Regarding claim 13 referring to claim 1, Poornachandran discloses A non-transitory machine readable storage medium comprising instructions that, when executed, cause processor circuitry to at least: … (paragraph [0018]: the functionality of the processing circuitry 14 or means for processing 14 may be implemented by the processing circuitry 14 or means for processing 14 executing machine-readable instructions; See the rejection for claim 1).
Regarding claim 25 referring to claim 1, Poornachandran discloses An apparatus for processing a cloud client application pipeline across devices, the apparatus comprising: means for tracing, means for building, means for communicating, means for requesting, means for updating, means for dispatching … (paragraph [0027]; processing circuitry; See the rejection claim 1).
Regarding claims 2 and 14, Poornachandran discloses
wherein the processor circuitry is further to:
detect a change in the compute graph (paragraph [0055]: The evaluator 520 may perform real-time evaluation of the kernel power/thermal QoS for future improvement … task graph re-generation may be performed along with associated compute kernels statically (i.e., by graph parsing) or dynamically (e.g., based on a real-world data flow) with or without a past histogram; paragraph [0056]: The proposed concept may introduce a power, thermal & energy-aware cost function in DPC++ oneAPI that supports task graph re-generation (dynamically without compromising functional accuracy—e.g., AI (Artificial Intelligence) or quality in terms of Media/Graphics) and associated compute Kernels based on static telemetry (graph parsing), run-time telemetry (data dependent) and histogram of past usage telemetry. It may provide graph and kernel partitioning based on (CXL) memory, input/output and discrete memory control hub capabilities. It may provide hardware and application awareness, e.g., to support virtual machine migration and to dynamically adapt a kernel to available newer hardware);
request a second processing unit device assignment (paragraph [0054]: The Tensorflow framework may also initialize 411 with oneDNN and specify or negotiate an SLA (Service Level Agreement) from the application to specify 422 the application SLA (e.g., to not use a certain ISA, such as AVX-512). In other words, applications may specify the power/thermal SLA/requirement to the PTCCK to influence the task graph scheduling, compute kernel generation and scheduling on the target XPU HW … The processing circuitry may be configured to negotiate the service-level agreement based on the bi-directional specification of the service-level agreement and based on the capabilities of the two or more different XPUs);
update the compute graph based on a second processing unit device assignment (paragraph [0027]: the method may comprise generating 140 or re-generating 162 the task graph based on a dynamic analysis of the computer program based on the real-world current data flow and/or the real-world past data flow. This dynamic analysis may be performed by executing the computer program (or portions thereof) in a sandboxed environment or using the two or more XPUs with appropriate telemetry); and
dispatch the second processing unit device assignment by sending a second dispatch command (paragraph [0035]: the task graph may be generated or re-generated such, that it includes (e.g., reflects) the assignment of the execution of the one or more compute kernels; paragraph [0038]: the processing circuitry may be configured to transfer the compute kernel(s) and necessary data to and from the respective XPU(s) during execution of the computer program (e.g., via the interface circuitry 12; paragraph [0059]: The processing circuitry is configured to assign the execution of the one or more compute kernels to the two or more different XPUs based on the respective energy-related metric).

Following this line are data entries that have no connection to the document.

@[simp] theorem State.command_inst (s : State) (ea sta sto ie : Bool) (p : Pending) : (s.command ea sta sto ie p).inst = s.inst := rfl
@[simp] theorem State.command_cr (s : State) (ea sta sto ie : Bool) (p : Pending) : (s.command ea sta sto ie p).cr = ⟨false, ea, sta, sto, s.cr.wc, true, ie⟩ := rfl
@[simp] theorem State.command_sr (s : State) (ea sta sto ie : Bool) (p : Pending) : (s.command ea sta sto ie p).sr = s.sr := rfl
@[simp] theorem State.command_dr (s : State) (ea sta sto ie : Bool) (p : Pending) : (s.command ea sta sto ie p).dr = s.dr := rfl
@[simp] theorem State.command_ar (s : State) (ea sta sto ie : Bool) (p : Pending) : (s.command ea sta sto ie p).ar = s.ar := rfl
@[simp] theorem State.command_amr (s : State) (ea sta sto ie : Bool) (p : Pending) : (s.command ea sta sto ie p).amr = s.amr := rfl
@[simp] theorem State.command_br (s : State) (ea sta sto ie : Bool) (p : Pending) : (s.command ea sta sto ie p).br = s.br := rfl
@[simp] theorem State.command_env (s : State) (ea sta sto ie : Bool) (p : Pending) : (s.command ea sta sto ie p).env = s.launch p := rfl
@[simp] theorem State.command_gie (s : State) (ea sta sto ie : Bool) (p : Pending) : (s.command ea sta sto ie p).gie = s.gie := rfl
@[simp] theorem State.command_inHandler (s : State) (ea sta sto ie : Bool) (p : Pending) : (s.command ea sta sto ie p).inHandler = s.inHandler := rfl
@[simp] theorem State.command_halted (s : State) (ea sta sto ie : Bool) (p : Pending) : (s.command ea sta sto ie p).halted = s.halted := rfl
@[simp] theorem State.command_dead (s : State) (ea sta sto ie : Bool) (p : Pending) : (s.command ea sta sto ie p).dead = s.dead := rfl
@[simp] theorem State.command_delivering (s : State) (ea sta sto ie : Bool) (p : Pending) : (s.command ea sta sto ie p).delivering = s.delivering := rfl
@[simp] theorem State.command_wire (s : State) (ea sta sto ie : Bool) (p : Pending) : (s.command ea sta sto ie p).wire = s.wire := rfl
@[simp] theorem State.command_events (s : State) (ea sta sto ie : Bool) (p : Pending) : (s.command ea sta sto ie p).events = s.events := rfl
@[simp] theorem State.command_errors (s : State) (ea sta sto ie : Bool) (p : Pending) : (s.command ea sta sto ie p).errors = s.errors := rfl
@[simp] theorem State.command_mem (s : State) (ea sta sto ie : Bool) (p : Pending) : (s.command ea sta sto ie p).mem = s.mem := rfl
@[simp] theorem State.command_host (s : State) (ea sta sto ie : Bool) (p : Pending) : (s.command ea sta sto ie p).host = s.host := rfl
@[simp] theorem State.command_seq (s : State) (ea sta sto ie : Bool) (p : Pending) : (s.command ea sta sto ie p).seq = s.seq := rfl
@[simp] theorem State.command_ret (s : State) (ea sta sto ie : Bool) (p : Pending) : (s.command ea sta sto ie p).ret = s.ret := rfl
@[simp] theorem State.command_params (s : State) (ea sta sto ie : Bool) (p : Pending) : (s.command ea sta sto ie p).params = s.params := rfl
@[simp] theorem State.command_portWord (s : State) (ea sta sto ie : Bool) (p : Pending) : (s.command ea sta sto ie p).portWord = s.portWord := rfl
@[simp] theorem State.command_app (s : State) (ea sta sto ie : Bool) (p : Pending) : (s.command ea sta sto ie p).app = s.app := rfl
@[simp] theorem State.command_callbacks (s : State) (ea sta sto ie : Bool) (p : Pending) : (s.command ea sta sto ie p).callbacks = s.callbacks := rfl
@[simp] theorem State.command_envMoves (s : State) (ea sta sto ie : Bool) (p : Pending) : (s.command ea sta sto ie p).envMoves = s.envMoves := rfl
@[simp] theorem State.command_turns (s : State) (ea sta sto ie : Bool) (p : Pending) : (s.command ea sta sto ie p).turns = s.turns := rfl

@[simp] theorem cmdStart_inst (b : Bool) (s : State) : (cmdStart b s).inst = s.inst := rfl
@[simp] theorem cmdStart_cr (b : Bool) (s : State) : (cmdStart b s).cr = ⟨false, s.cr.ea, true, false, s.cr.wc, true, b || s.cr.ie⟩ := rfl
@[simp] theorem cmdStart_sr (b : Bool) (s : State) : (cmdStart b s).sr = s.sr := rfl
@[simp] theorem cmdStart_dr (b : Bool) (s : State) : (cmdStart b s).dr = s.dr := rfl
@[simp] theorem cmdStart_ar (b : Bool) (s : State) : (cmdStart b s).ar = s.ar := rfl
@[simp] theorem cmdStart_amr (b : Bool) (s : State) : (cmdStart b s).amr = s.amr := rfl
@[simp] theorem cmdStart_br (b : Bool) (s : State) : (cmdStart b s).br = s.br := rfl
@[simp] theorem cmdStart_env (b : Bool) (s : State) : (cmdStart b s).env = s.launch .start := rfl
@[simp] theorem cmdStart_gie (b : Bool) (s : State) : (cmdStart b s).gie = s.gie := rfl
@[simp] theorem cmdStart_inHandler (b : Bool) (s : State) : (cmdStart b s).inHandler = s.inHandler := rfl
@[simp] theorem cmdStart_halted (b : Bool) (s : State) : (cmdStart b s).halted = s.halted := rfl
@[simp] theorem cmdStart_dead (b : Bool) (s : State) : (cmdStart b s).dead = s.dead := rfl
@[simp] theorem cmdStart_delivering (b : Bool) (s : State) : (cmdStart b s).delivering = s.delivering := rfl
@[simp] theorem cmdStart_wire (b : Bool) (s : State) : (cmdStart b s).wire = s.wire := rfl
@[simp] theorem cmdStart_events (b : Bool) (s : State) : (cmdStart b s).events = s.events := rfl
@[simp] theorem cmdStart_errors (b : Bool) (s : State) : (cmdStart b s).errors = s.errors := rfl
@[simp] theorem cmdStart_mem (b : Bool) (s : State) : (cmdStart b s).mem = s.mem := rfl
@[simp] theorem cmdStart_host (b : Bool) (s : State) : (cmdStart b s).host = s.host := rfl
@[simp] theorem cmdStart_seq (b : Bool) (s : State) : (cmdStart b s).seq = s.seq := rfl
@[simp] theorem cmdStart_ret (b : Bool) (s : State) : (cmdStart b s).ret = s.ret := rfl
@[simp] theorem cmdStart_params (b : Bool) (s : State) : (cmdStart b s).params = s.params := rfl
@[simp] theorem cmdStart_portWord (b : Bool) (s : State) : (cmdStart b s).portWord = s.portWord := rfl
@[simp] theorem cmdStart_app (b : Bool) (s : State) : (cmdStart b s).app = s.app := rfl
@[simp] theorem cmdStart_callbacks (b : Bool) (s : State) : (cmdStart b s).callbacks = s.callbacks := rfl
@[simp] theorem cmdStart_envMoves (b : Bool) (s : State) : (cmdStart b s).envMoves = s.envMoves := rfl
@[simp] theorem cmdStart_turns (b : Bool) (s : State) : (cmdStart b s).turns = s.turns := rfl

Regarding claim 3, Poornachandran discloses
wherein a security model of a multi-process web browser is preserved (paragraph [0182] : The computer-executable instructions can be part of, for example, an operating system of the computing system, an application stored locally to the computing system, or a remote application accessible to the computing system (e.g., via a web browser)).
Regarding claims 4 and 15, Poornachandran discloses
wherein the input model is a machine learning model (Fig. 1c; paragraph [0021]: The method comprises obtaining 130 the computer program; paragraph [0027]: the computer program may be divisible into different tasks; paragraph [0044]: Machine-learning models are trained using training input data; paragraph [0056]: The proposed concept may introduce a power, thermal & energy-aware cost function in DPC++ oneAPI that supports task graph re-generation (dynamically without compromising functional accuracy—e.g., AI (Artificial Intelligence) or quality in terms of Media/Graphics) and associated compute Kernels based on static telemetry (graph parsing), run-time telemetry (data dependent) and histogram of past usage telemetry).
Regarding claims 8 and 19, Poornachandran discloses
wherein processor circuitry is further to at least one of instantiate or execute the machine readable instructions to communicate to the devices via discovery and telemetry (paragraph [0056]: The proposed concept may introduce a power, thermal & energy-aware cost function in DPC++ oneAPI that supports task graph re-generation (dynamically without compromising functional accuracy—e.g., AI (Artificial Intelligence) or quality in terms of Media/Graphics) and associated compute Kernels based on static telemetry (graph parsing), run-time telemetry (data dependent) and histogram of past usage telemetry).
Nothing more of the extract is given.